| Task details |
Go through the records below and return each line that has "whose" in it.

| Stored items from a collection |
-- ==== Sys2Proof/Tests/Slice0.lean ====
section
/-! SUPPORT. The model's own tests. Expected values are those of spec/ (R92, R102, 95_test_vectors.md), never the
model's. The last part shows, for every statement with hypotheses, states and operands that meet them all. -/

namespace Sys2Proof.Tests

open Sys2Proof Sys2Proof.Machine

/-! ## Helpers -/

/-- The next state of an outcome, if there is one. -/
def nextOf (o : Host.Outcome State Fault Refusal) : Option State :=
  match o with
  | .next t => some t
  | .fault _ => none
  | .refused _ => none

/-- An outcome with a next state is that next state. -/
theorem exists_next {o : Host.Outcome State Fault Refusal} (h : (nextOf o).isSome = true) : ∃ t, o = .next t := by
  cases o with
  | next t => exact ⟨t, rfl⟩
  | fault r => cases h
  | refused r => cases h

/-- An outcome whose next state is busy. -/
theorem exists_busy {o : Host.Outcome State Fault Refusal} (h : (nextOf o).map State.busy = some true) :
    ∃ t, o = .next t ∧ t.busy = true := by
  cases o with
  | next t => exact ⟨t, rfl, by simpa [nextOf] using h⟩
  | fault r => cases h
  | refused r => cases h

/-- An outcome whose next state is idle. -/
theorem exists_idle {o : Host.Outcome State Fault Refusal} (h : (nextOf o).map State.busy = some false) :
    ∃ t, o = .next t ∧ t.busy = false := by
  cases o with
  | next t => exact ⟨t, rfl, by simpa [nextOf] using h⟩
  | fault r => cases h
  | refused r => cases h

/-- An idle, enabled block with PINMAP_REF and the defaults, in a mode, with the shadows, whose reads will be
answered with the given bytes. -/
def st (m : Mode) (h0 h1 : Byte) (answers : List Byte) : State :=
  { State.reset with
    mode := m, sh0 := h0, sh1 := h1, cfg := paramsReference, en := true
    env := { Env.unspecified with answers := answers } }

/-- What an observer sees of one step: TRACE, the response, MODE and SH. -/
structure Seen where
  trace : List TraceEntry
  status : RspStatus
  data : Byte
  mode : Mode
  sh0 : Byte
  sh1 : Byte
deriving DecidableEq, Repr

/-- What is seen of the state an outcome leads to. -/
def seen (o : Host.Outcome State Fault Refusal) : Option Seen :=
  (nextOf o).map fun t => ⟨t.trace, t.rspSt, t.rspD, t.mode, t.sh0, t.sh1⟩

/-- What is seen after the word is presented to the state and one step is done. -/
def run1 (s : State) (w : CmdWord) : Option Seen := seen (step (s.presenting w))

/-- The display after the word is presented to the state and one step is done. -/
def disp1 (s : State) (w : CmdWord) : Option (PerPin DispLevel) :=
  (nextOf (step (s.presenting w))).map State.disp

/-- W(off, val) in the words of 95_test_vectors.md. -/
def tW (off val : Byte) : List TraceEntry :=
  [.pw 0x0400 0x42, .pw 0x0403 off, .pw 0x0404 0x9C, .pw 0x0405 val, .pw 0x0402 0x48, .wait 1]

/-- R(off) -> v in the words of 95_test_vectors.md. -/
def tR (off v : Byte) : List TraceEntry :=
  [.pw 0x0400 0x42, .pw 0x0403 off, .pw 0x0404 0x9D, .pw 0x0402 0x48, .wait 2, .pr 0x0405 v]

/-- A clock step with a pulse. -/
def pulse : Cycle := { Cycle.quiet with tu := true }

/-- A clock step in which TIMER raises a tick. -/
def tickCycle (first : Bool) : Cycle := { Cycle.quiet with tick := true, tickFirst := first }

/-! ## WellFormed: an ill-formed term for each check (R99, R92, R138, R33) -/

theorem test_wf_no_such_op : CmdWord.wellFormed 0x000000 = false := by decide
theorem test_wf_no_op_ff : CmdWord.wellFormed 0xFF0000 = false := by decide
theorem test_wf_rdreg_b : CmdWord.wellFormed 0x020001 = false := by decide
theorem test_wf_setdir_a : CmdWord.wellFormed 0x100200 = false := by decide
theorem test_wf_setdir_b : CmdWord.wellFormed 0x100002 = false := by decide
theorem test_wf_wrbit_a : CmdWord.wellFormed 0x110801 = false := by decide
theorem test_wf_wrbit_b : CmdWord.wellFormed 0x110702 = false := by decide
theorem test_wf_rdin_a : CmdWord.wellFormed 0x120200 = false := by decide
theorem test_wf_rdin_b : CmdWord.wellFormed 0x120001 = false := by decide
theorem test_wf_swout_b : CmdWord.wellFormed 0x200001 = false := by decide
theorem test_wf_swin_a : CmdWord.wellFormed 0x210100 = false := by decide
theorem test_wf_allhi_b : CmdWord.wellFormed 0x300080 = false := by decide
theorem test_wf_alllo_a : CmdWord.wellFormed 0x318000 = false := by decide
theorem test_wf_tick_b : CmdWord.wellFormed 0x400001 = false := by decide
theorem test_wf_wrreg_has_no_reserved_bit : CmdWord.wellFormed 0x01FFFF = true := by decide
theorem test_wf_wrbit_neighbour : CmdWord.wellFormed 0x110700 = true := by decide
theorem test_wf_port_status_byte : PortWord.wellFormed 0x1040043 = false := by decide
theorem test_wf_port_slave_byte : PortWord.wellFormed 0x104049E = false := by decide
theorem test_wf_port_trigger_byte : PortWord.wellFormed 0x1040249 = false := by decide
theorem test_wf_port_read_datum : PortWord.wellFormed 0x0040501 = false := by decide
theorem test_wf_port_read_elsewhere : PortWord.wellFormed 0x0040400 = false := by decide
theorem test_wf_port_no_such_port : PortWord.wellFormed 0x1040100 = false := by decide
theorem test_host_cannot_issue_go : Instr.hostIssuable .go = false := by decide

/-- R33: two pins at one place. -/
theorem test_pinmap_injective :
    PinMap.admissible { PinMap.reference with p7 := ⟨.set1, 0⟩ } = false := by decide
/-- R33: a pin at bit 3. -/
theorem test_pinmap_bit3 : PinMap.admissible { PinMap.reference with p7 := ⟨.set2, 3⟩ } = false := by decide
/-- R33: a pin at bit 5. -/
theorem test_pinmap_bit5 : PinMap.admissible { PinMap.reference with p0 := ⟨.set1, 5⟩ } = false := by decide
/-- R33: no pin at (SET1, 2). -/
theorem test_pinmap_needs_set1_bit2 :
    PinMap.admissible { PinMap.reference with p2 := ⟨.set2, 2⟩ } = false := by decide
/-- R34. -/
theorem test_pinmask_reference :
    pinMask PinMap.reference .set1 = 0xD7 ∧ pinMask PinMap.reference .set2 = 0x03 := by decide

| Task response |
/-- An outcome whose next state is busy. -/
/-- An outcome whose next state is idle. -/
/-- An idle, enabled block with PINMAP_REF and the defaults, in a mode, with the shadows, whose reads will be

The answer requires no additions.